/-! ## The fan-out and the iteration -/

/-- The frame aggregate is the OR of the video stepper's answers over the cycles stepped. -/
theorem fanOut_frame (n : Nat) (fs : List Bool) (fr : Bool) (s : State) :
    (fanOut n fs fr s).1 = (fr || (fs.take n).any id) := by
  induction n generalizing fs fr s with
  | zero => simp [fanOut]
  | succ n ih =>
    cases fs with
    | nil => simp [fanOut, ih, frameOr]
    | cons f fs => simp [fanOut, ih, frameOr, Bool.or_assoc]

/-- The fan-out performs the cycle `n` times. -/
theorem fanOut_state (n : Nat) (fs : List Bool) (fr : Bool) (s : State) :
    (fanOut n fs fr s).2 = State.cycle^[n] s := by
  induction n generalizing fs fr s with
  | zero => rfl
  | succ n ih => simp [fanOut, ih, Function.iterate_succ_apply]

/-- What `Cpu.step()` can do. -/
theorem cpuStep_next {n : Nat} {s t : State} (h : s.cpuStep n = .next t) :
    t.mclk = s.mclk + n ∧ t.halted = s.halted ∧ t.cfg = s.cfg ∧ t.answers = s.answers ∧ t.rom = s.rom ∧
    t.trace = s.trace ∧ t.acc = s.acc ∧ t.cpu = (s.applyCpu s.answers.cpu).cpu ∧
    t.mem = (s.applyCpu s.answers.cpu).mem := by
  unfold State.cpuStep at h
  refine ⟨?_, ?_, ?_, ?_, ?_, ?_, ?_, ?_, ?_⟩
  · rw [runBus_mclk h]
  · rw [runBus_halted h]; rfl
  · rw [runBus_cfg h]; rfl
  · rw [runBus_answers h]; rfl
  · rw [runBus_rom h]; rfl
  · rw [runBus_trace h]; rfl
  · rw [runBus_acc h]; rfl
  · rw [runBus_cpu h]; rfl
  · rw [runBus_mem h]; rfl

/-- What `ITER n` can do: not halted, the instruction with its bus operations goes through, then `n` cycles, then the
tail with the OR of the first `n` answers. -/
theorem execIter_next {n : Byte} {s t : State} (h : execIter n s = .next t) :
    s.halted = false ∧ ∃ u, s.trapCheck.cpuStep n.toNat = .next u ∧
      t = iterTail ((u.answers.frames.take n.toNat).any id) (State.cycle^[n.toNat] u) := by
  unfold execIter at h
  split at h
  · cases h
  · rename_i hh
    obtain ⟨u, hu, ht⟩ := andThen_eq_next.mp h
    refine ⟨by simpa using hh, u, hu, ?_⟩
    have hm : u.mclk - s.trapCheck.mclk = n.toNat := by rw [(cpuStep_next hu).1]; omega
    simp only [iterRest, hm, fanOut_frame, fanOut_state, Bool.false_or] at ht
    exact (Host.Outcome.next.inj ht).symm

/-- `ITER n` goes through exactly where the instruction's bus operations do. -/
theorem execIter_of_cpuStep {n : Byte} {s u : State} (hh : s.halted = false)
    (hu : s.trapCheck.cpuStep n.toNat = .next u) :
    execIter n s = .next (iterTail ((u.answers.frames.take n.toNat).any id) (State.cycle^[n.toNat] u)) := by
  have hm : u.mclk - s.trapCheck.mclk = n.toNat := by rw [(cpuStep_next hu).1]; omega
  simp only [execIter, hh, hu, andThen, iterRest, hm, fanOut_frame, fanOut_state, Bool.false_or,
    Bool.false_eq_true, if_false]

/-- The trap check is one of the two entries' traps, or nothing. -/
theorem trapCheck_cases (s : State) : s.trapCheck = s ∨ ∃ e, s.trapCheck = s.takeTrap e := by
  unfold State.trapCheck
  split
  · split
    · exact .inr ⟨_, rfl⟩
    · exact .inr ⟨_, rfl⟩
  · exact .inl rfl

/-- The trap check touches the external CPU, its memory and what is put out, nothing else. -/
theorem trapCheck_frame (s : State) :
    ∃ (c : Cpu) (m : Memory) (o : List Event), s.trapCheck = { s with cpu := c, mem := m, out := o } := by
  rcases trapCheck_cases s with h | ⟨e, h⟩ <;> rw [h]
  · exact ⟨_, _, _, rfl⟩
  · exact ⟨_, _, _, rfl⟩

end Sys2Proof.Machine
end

···

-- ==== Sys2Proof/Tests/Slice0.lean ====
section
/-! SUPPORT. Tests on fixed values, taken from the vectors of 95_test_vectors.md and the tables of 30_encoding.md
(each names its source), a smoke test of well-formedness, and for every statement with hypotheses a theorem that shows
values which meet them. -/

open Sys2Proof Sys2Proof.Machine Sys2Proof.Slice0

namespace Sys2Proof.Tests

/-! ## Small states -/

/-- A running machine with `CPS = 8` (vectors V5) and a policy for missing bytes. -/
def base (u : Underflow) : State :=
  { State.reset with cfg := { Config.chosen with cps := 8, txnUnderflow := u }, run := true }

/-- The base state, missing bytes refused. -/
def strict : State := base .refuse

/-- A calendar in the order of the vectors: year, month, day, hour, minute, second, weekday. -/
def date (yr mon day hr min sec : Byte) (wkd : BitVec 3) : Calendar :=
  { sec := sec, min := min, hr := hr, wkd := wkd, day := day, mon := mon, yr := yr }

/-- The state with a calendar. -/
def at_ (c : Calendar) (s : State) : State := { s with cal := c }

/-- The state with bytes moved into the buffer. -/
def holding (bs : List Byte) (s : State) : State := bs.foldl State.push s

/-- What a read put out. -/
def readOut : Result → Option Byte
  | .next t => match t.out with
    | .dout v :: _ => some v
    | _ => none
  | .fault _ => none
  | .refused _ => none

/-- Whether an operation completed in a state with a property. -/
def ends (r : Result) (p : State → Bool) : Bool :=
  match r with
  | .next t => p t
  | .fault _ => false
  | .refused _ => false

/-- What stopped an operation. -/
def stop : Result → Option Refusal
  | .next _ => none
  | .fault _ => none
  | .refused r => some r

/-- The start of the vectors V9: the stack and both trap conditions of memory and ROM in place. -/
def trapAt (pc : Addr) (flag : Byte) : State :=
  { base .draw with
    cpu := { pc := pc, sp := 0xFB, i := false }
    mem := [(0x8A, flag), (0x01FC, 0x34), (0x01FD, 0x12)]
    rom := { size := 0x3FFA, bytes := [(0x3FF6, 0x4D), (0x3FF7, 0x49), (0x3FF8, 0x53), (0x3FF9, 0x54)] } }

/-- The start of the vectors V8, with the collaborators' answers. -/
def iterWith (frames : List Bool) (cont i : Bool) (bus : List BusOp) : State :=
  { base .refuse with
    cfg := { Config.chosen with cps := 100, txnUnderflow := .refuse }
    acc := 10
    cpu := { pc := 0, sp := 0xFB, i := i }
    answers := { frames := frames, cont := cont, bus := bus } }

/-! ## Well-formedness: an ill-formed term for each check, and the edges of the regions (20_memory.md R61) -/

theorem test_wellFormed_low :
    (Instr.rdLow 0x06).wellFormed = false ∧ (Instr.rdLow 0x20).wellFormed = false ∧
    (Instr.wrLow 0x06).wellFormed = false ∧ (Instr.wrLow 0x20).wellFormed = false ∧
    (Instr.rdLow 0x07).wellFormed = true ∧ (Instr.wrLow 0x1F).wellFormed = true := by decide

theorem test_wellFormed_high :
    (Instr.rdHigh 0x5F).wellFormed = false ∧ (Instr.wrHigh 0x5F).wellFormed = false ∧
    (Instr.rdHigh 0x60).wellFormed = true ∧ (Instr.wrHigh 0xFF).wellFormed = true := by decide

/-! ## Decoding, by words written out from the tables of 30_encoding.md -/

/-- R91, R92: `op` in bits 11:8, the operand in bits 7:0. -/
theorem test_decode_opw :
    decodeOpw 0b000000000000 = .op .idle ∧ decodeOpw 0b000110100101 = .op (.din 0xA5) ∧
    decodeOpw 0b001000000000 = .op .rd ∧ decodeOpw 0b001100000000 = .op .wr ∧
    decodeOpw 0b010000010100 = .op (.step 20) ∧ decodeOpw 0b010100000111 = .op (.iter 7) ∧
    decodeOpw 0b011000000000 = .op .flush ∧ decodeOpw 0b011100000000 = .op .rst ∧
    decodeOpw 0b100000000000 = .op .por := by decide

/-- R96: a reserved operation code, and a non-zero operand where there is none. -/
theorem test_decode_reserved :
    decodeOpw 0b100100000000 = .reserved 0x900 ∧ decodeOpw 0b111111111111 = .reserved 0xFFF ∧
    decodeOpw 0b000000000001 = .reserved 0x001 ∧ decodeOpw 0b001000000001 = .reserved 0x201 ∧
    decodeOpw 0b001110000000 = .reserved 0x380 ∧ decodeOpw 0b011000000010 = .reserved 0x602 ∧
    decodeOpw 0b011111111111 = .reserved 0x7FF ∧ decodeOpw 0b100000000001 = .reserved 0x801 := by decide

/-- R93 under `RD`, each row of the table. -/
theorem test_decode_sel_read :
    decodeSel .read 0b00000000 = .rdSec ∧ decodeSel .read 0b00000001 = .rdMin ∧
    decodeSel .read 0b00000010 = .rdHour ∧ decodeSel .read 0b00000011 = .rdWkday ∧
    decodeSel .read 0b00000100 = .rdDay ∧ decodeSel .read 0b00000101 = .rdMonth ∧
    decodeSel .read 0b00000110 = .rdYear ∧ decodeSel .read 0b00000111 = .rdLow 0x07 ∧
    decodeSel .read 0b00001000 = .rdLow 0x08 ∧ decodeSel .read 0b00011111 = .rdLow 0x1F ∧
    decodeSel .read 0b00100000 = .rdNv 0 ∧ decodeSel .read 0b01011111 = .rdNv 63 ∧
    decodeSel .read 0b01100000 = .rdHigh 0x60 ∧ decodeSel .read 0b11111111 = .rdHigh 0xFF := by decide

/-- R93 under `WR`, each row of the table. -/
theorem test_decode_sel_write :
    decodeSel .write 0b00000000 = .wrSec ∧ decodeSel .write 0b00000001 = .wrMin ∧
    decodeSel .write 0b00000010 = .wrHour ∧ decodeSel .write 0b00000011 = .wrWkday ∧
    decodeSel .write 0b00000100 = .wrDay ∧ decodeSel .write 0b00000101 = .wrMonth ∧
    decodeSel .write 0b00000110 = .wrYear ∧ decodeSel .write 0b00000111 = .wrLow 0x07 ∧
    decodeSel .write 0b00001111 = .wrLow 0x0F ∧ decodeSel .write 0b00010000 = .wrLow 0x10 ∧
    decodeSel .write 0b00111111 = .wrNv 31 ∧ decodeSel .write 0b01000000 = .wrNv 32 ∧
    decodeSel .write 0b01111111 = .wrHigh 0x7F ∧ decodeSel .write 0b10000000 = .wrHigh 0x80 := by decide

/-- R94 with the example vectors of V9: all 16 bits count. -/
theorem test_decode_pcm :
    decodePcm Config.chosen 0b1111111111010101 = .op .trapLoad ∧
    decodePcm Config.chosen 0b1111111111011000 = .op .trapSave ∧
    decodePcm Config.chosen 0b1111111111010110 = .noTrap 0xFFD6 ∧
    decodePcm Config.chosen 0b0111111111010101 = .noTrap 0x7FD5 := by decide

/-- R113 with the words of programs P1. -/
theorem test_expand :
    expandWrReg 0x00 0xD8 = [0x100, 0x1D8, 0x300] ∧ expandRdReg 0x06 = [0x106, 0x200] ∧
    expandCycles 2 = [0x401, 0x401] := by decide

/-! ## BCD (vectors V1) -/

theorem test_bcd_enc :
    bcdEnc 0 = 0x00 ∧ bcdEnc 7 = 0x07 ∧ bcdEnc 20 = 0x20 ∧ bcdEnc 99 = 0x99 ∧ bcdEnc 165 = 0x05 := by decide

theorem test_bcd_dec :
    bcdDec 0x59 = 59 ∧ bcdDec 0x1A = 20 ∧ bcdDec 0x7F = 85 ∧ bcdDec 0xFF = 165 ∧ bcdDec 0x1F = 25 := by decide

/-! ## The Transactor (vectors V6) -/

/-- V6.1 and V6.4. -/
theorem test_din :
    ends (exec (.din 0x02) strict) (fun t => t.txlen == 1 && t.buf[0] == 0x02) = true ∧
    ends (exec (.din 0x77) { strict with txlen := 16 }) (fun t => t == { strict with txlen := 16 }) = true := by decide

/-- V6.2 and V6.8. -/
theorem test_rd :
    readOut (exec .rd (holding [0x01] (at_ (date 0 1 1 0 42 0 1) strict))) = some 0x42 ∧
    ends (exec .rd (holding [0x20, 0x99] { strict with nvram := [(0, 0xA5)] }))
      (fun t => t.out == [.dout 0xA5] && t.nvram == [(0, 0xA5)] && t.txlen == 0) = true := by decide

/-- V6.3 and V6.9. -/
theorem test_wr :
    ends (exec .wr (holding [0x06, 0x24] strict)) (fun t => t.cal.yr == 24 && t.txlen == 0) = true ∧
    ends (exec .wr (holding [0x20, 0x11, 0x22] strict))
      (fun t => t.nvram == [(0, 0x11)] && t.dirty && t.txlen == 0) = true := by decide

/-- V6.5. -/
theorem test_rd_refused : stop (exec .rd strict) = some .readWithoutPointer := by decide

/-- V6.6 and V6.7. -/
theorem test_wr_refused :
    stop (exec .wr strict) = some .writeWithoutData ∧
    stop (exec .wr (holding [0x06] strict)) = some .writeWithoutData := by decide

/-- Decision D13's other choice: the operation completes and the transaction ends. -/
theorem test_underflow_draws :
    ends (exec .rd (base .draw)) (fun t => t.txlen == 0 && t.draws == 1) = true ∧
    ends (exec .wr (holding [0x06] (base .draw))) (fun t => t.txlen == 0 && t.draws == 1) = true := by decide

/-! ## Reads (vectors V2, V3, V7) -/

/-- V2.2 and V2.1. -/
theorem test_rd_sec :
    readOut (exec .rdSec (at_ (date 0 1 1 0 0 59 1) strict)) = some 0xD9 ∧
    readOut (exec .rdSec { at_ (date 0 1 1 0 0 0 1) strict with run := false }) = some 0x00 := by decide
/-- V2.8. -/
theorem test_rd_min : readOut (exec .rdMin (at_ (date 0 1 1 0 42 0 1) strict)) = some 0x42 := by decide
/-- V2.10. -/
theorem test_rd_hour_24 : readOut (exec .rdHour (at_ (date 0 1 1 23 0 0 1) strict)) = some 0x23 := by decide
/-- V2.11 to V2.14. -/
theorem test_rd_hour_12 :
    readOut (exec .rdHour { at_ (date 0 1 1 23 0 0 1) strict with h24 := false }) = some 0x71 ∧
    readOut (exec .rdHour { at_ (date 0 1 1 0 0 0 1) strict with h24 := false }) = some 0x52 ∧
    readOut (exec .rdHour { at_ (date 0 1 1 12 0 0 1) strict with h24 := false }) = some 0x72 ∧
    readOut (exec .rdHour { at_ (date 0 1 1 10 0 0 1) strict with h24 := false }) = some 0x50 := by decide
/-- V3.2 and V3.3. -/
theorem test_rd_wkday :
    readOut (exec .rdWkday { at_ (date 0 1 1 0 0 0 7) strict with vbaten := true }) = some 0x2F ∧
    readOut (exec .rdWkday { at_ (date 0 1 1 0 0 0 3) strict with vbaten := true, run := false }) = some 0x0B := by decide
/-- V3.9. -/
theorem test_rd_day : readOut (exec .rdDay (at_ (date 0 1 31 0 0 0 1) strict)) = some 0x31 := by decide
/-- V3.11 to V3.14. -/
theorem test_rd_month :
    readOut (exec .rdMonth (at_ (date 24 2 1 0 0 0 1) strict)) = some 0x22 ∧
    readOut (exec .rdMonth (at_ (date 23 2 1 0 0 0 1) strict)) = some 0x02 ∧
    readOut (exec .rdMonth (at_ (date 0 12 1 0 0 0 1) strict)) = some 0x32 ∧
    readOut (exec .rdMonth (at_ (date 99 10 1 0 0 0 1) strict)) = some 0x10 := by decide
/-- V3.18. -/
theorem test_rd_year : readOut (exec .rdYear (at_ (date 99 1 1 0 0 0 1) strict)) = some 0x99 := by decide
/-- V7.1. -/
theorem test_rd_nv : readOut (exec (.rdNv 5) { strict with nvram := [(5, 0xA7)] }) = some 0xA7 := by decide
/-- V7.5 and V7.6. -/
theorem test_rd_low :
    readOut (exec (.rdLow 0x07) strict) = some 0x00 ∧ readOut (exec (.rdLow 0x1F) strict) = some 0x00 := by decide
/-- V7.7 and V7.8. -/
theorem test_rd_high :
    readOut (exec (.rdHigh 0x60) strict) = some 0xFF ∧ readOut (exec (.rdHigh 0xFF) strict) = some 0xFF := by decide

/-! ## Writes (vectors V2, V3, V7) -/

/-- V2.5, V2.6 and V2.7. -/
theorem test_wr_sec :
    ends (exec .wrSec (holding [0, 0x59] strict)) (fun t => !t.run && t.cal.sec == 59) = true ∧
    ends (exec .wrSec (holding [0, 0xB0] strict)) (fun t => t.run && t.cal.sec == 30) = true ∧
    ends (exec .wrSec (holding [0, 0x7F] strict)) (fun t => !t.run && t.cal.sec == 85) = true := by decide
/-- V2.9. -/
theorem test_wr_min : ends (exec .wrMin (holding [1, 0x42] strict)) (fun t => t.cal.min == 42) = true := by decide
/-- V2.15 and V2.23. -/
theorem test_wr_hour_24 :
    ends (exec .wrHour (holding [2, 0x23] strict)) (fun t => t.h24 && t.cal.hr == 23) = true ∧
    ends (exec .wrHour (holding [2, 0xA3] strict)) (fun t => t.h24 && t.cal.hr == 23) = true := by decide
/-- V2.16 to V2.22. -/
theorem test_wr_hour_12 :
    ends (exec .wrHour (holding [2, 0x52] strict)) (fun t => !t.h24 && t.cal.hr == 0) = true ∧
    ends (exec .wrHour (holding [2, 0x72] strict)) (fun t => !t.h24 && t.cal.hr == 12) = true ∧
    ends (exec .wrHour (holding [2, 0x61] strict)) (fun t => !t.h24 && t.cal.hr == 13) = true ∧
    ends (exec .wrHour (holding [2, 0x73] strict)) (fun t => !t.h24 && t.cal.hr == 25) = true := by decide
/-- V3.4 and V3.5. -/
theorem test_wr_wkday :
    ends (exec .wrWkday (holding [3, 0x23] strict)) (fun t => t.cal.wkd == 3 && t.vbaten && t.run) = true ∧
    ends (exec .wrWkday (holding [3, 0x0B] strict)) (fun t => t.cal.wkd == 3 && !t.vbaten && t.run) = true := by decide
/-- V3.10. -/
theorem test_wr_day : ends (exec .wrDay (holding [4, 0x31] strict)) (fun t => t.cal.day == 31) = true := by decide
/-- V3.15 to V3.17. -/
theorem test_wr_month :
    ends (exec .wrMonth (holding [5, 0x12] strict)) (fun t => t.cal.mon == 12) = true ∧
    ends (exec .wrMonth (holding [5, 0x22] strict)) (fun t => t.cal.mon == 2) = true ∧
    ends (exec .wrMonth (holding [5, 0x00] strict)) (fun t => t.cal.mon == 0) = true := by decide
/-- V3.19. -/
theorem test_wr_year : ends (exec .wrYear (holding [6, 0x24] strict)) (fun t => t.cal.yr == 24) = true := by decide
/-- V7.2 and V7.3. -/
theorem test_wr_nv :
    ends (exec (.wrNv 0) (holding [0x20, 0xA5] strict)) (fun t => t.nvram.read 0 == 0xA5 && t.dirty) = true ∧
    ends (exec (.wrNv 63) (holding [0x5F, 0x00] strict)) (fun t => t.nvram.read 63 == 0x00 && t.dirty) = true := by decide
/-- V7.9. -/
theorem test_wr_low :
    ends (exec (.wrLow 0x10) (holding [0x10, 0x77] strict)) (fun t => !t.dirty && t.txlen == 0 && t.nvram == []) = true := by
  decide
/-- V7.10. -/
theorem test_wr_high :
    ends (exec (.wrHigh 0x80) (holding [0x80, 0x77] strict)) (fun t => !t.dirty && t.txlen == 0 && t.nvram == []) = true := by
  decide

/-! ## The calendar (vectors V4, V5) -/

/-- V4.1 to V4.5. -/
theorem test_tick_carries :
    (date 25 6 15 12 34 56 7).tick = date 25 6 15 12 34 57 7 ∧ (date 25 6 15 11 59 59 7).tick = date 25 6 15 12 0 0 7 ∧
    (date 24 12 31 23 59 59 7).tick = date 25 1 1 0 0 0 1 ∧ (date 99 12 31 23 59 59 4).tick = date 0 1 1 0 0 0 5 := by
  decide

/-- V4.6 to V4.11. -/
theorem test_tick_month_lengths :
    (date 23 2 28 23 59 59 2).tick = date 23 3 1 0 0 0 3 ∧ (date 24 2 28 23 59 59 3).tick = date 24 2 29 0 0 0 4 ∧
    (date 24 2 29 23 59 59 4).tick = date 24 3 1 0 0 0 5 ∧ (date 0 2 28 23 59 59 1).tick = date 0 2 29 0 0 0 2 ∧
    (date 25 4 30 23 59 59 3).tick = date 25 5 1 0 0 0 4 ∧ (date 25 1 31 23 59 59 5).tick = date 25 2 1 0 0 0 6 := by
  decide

···

Copy out whichever lines of the listing contain the word "nothing".

/-- The trap check is one of the two entries' traps, or nothing. -/
/-- The trap check touches the external CPU, its memory and what is put out, nothing else. -/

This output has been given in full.